__Provided data__
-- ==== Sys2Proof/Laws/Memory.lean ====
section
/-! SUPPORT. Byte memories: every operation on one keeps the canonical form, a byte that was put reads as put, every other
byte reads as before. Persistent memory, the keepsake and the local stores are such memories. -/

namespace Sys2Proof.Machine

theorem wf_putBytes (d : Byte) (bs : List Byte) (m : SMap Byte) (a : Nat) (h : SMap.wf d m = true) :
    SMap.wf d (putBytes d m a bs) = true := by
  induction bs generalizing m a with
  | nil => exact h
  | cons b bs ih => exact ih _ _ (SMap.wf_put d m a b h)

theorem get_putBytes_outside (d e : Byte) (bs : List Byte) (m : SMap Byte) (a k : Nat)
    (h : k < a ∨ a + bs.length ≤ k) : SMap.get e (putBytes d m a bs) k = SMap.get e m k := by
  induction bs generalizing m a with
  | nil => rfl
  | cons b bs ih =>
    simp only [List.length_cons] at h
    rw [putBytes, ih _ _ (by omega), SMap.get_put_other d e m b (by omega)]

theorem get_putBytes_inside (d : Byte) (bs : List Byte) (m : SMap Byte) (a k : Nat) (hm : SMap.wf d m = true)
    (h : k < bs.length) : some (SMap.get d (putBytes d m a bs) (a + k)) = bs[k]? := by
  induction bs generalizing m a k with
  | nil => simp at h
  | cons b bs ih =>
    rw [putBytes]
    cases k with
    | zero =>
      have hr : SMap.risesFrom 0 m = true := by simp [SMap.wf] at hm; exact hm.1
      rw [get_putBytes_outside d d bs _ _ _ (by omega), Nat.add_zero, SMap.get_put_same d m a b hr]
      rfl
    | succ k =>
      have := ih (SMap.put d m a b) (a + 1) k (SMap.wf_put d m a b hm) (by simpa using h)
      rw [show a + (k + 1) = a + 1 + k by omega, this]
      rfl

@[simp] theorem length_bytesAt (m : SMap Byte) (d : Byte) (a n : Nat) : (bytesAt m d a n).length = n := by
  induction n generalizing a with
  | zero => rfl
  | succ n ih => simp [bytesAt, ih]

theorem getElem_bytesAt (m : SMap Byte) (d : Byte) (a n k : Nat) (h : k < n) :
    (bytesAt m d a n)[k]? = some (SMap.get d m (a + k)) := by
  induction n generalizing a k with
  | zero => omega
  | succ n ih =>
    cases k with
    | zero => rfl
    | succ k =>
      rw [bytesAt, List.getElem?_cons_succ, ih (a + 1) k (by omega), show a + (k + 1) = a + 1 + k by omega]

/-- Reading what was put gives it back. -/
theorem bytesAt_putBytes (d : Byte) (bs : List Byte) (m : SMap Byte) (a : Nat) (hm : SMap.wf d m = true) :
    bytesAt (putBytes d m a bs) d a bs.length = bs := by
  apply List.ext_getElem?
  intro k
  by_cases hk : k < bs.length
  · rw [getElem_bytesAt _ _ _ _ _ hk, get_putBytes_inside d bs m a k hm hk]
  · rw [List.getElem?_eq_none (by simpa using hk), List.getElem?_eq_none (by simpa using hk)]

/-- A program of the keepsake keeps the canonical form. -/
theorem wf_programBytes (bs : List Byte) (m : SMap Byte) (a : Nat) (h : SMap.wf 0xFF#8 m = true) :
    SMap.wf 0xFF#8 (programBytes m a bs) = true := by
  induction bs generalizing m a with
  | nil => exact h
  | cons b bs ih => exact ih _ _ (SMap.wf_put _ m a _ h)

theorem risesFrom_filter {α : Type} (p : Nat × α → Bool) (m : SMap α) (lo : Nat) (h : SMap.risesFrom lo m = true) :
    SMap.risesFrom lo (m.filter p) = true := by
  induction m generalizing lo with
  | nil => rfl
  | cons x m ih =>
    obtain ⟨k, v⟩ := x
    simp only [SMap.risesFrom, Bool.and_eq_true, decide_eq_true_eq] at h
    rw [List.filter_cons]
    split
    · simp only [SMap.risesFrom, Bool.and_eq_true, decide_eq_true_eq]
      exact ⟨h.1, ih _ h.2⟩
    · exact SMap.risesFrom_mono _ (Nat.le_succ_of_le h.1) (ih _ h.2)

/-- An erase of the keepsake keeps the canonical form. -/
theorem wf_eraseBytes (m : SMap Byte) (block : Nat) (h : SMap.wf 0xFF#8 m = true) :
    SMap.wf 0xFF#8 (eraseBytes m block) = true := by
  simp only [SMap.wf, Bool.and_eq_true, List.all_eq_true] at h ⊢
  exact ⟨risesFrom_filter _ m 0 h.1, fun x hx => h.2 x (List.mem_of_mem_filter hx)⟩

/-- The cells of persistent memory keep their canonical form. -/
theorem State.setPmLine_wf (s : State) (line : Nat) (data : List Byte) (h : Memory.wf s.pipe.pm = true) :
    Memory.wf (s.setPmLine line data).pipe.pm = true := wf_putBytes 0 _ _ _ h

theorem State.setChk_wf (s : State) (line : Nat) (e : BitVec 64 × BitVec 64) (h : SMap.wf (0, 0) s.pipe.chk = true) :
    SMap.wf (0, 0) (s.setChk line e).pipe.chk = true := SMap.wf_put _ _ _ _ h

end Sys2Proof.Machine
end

__Problem statement__
Find each line of the data above that holds the word "memories", then copy it.

__Answer to this exercise__
/-! SUPPORT. Byte memories: every operation on one keeps the canonical form, a byte that was put reads as put, every other
byte reads as before. Persistent memory, the keepsake and the local stores are such memories. -/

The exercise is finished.